1. Service to Las Vegas would be great... I do think a combined Pioneer/Desert Wind from PDX/SEA to LA via SLC and LA would be the best bet for Amtrack. I just don't think there will be enough new E-W traffic justifing a split at Denver. Connections at SLC should suffice for the E-W traffic.

2. Looking at maps it appears UP has a line from Lyndal UT to Provo, it might be possible to route a Pioneer/Desert Wind on that line and have a connection to the CZ at Provo in addition to SLC.

3. The Afton canyon debacle might be mitigated by usiing a paired track arrangement for one direction on the BNSF Barstow to Ludlow, rebuild the Tidewater Southern (abd 1943) to Crucero and bypass the canyon and snails.

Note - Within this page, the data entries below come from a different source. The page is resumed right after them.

-- ==== Sys2Proof/Laws/KeepCmd.lean ====
section
/-! SUPPORT. What the operations and commands of tile bridges, snapshots, the other commands and the frame loop keep (Laws/KeepBase.lean). -/

namespace Sys2Proof.Machine

set_option Elab.async false
set_option linter.all false

variable {kc : KeepCtx}

/-! ### Bridge -/

theorem State.setBr_ok (s : State) (b : BridgeId) (x : Bridge) (hk : Ok kc s) (h_bridges : kc.frozen .bridges = false := by first | with_reducible assumption | rfl) : Ok kc (State.setBr s b x) := by
  unfold State.setBr
  repeat' first
    | with_reducible assumption | with_reducible apply State.setBridge_ok | intro _ | split | dsimp only | with_reducible apply okF
    | dsimp only [Ok]

theorem State.rxBridge_ok (s : State) (b : BridgeId) (far : Bool) (hk : Ok kc s) (h_regs : kc.frozen .regs = false := by first | with_reducible assumption | rfl) (h_hops : kc.frozen .hops = false := by first | with_reducible assumption | rfl) (h_bridges : kc.frozen .bridges = false := by first | with_reducible assumption | rfl) : Ok kc (State.rxBridge s b far) := by
  unfold State.rxBridge
  repeat' first
    | with_reducible assumption | with_reducible apply State.received_ok | intro _ | split | dsimp only | with_reducible apply okF
    | dsimp only [Ok]

theorem State.forward_ok (s : State) (b : BridgeId) (bs : List Byte) (hk : Ok kc s) (h_regs : kc.frozen .regs = false := by first | with_reducible assumption | rfl) (h_hops : kc.frozen .hops = false := by first | with_reducible assumption | rfl) (h_bridges : kc.frozen .bridges = false := by first | with_reducible assumption | rfl) (h_out : kc.frozen .out = false := by first | with_reducible assumption | rfl) : Ok kc (State.forward s b bs) := by
  unfold State.forward
  repeat' first
    | with_reducible assumption | with_reducible apply State.emit_ok | with_reducible apply State.rxBridge_ok
    | with_reducible apply ok_ite | intro _ | split | dsimp only | with_reducible apply okF | dsimp only [Ok]

theorem State.trackPseq_ok (s : State) (b : BridgeId) (next : Nat) (hk : Ok kc s) (h_bridges : kc.frozen .bridges = false := by first | with_reducible assumption | rfl) (h_out : kc.frozen .out = false := by first | with_reducible assumption | rfl) : Ok kc (State.trackPseq s b next) := by
  unfold State.trackPseq
  repeat' first
    | with_reducible assumption | with_reducible apply State.sendUp_ok | with_reducible apply State.setBr_ok
    | with_reducible apply foldl_ok | with_reducible apply foldl_ok1 | with_reducible apply foldl_ok2 | with_reducible apply ok_ite
    | intro _ | split | dsimp only | with_reducible apply okF | dsimp only [Ok]

theorem State.checkReady_ok (s : State) (b : BridgeId) (hk : Ok kc s) (h_bridges : kc.frozen .bridges = false := by first | with_reducible assumption | rfl) (h_out : kc.frozen .out = false := by first | with_reducible assumption | rfl) : Ok kc (State.checkReady s b) := by
  unfold State.checkReady
  repeat' first
    | with_reducible assumption | with_reducible apply State.sendUp_ok | with_reducible apply State.setBr_ok
    | with_reducible apply ok_ite | intro _ | split | dsimp only | with_reducible apply okF | dsimp only [Ok]

theorem State.frameFits_ok (s : State) (b : BridgeId) (f : Nat) (hk : Ok kc s) : Ok kc (State.frameFits s b f).2 := by
  unfold State.frameFits
  repeat' first
    | with_reducible assumption | with_reducible apply State.draw_ok | intro _ | split | dsimp only | with_reducible apply okF
    | dsimp only [Ok]

theorem execDriveRow_ok (b : BridgeId) (p : DriveRowPkt) (s : State) (hk : Ok kc s) (h_regs : kc.frozen .regs = false := by first | with_reducible assumption | rfl) (h_hops : kc.frozen .hops = false := by first | with_reducible assumption | rfl) (h_bridges : kc.frozen .bridges = false := by first | with_reducible assumption | rfl) (h_out : kc.frozen .out = false := by first | with_reducible assumption | rfl) : OkO kc (execDriveRow b p s) := by
  unfold execDriveRow
  repeat' first
    | with_reducible assumption | with_reducible apply State.checkReady_ok | with_reducible apply State.forward_ok
    | with_reducible apply State.frameFits_ok | with_reducible apply State.setBr_ok | with_reducible apply State.trackPseq_ok
    | with_reducible apply okO_next | with_reducible apply okO_fault | with_reducible apply ok_ite | intro _ | split | dsimp only
    | with_reducible apply okF | dsimp only [Ok]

4. I think bringing a San Joquean up to Barstow (or the P/DW to Bakersfield) would provide a substancial amount of additonal passengers both to a revived DW and the SWC.

5. Moving the PDX section of the EB to the Oregon side, and combining with the P/DW to Hinkle might make sense, saving about 200 engine miles.

6. Re revolving doors, do Amtrak's presidents ski?


----------



## DesertRat (Jan 27, 2010)

There's already discussion of a high speed train; I hope they include Barstow as well even though the HS rail is slated to start in Victorville. If extending the San Joaquin run to Barstow would be productive I'd be all for that. I want to see more options besides the SWC. Since we're already a major hub of roadways it would be great to bring back the passenger traffic on the rail as well.


----------



## MikeM (Jan 27, 2010)

Casinocim said:


> Can someone refresh my memory.I once rode the Pioneer to meet my sister and her husband, I think they boarded the train in Rock Springs, WY. I remember having to get off the train, cannot remember where, to ride a bus to Salt Lake, to catch the Desert Wind there to Las Vegas. My sister doesn't remember the bus.
> 
> That was such a fun trip.
> 
> You all know I am for the Desert Wind. And sorry, bypassing Salt Lake. A straight run from Denver to Las Vegas


Let's hear it for Rock Springs WY - and Wyoming in general. They could use Amtrak service, particularly with the horrible winter weather they get blasted with, and the lack of air service.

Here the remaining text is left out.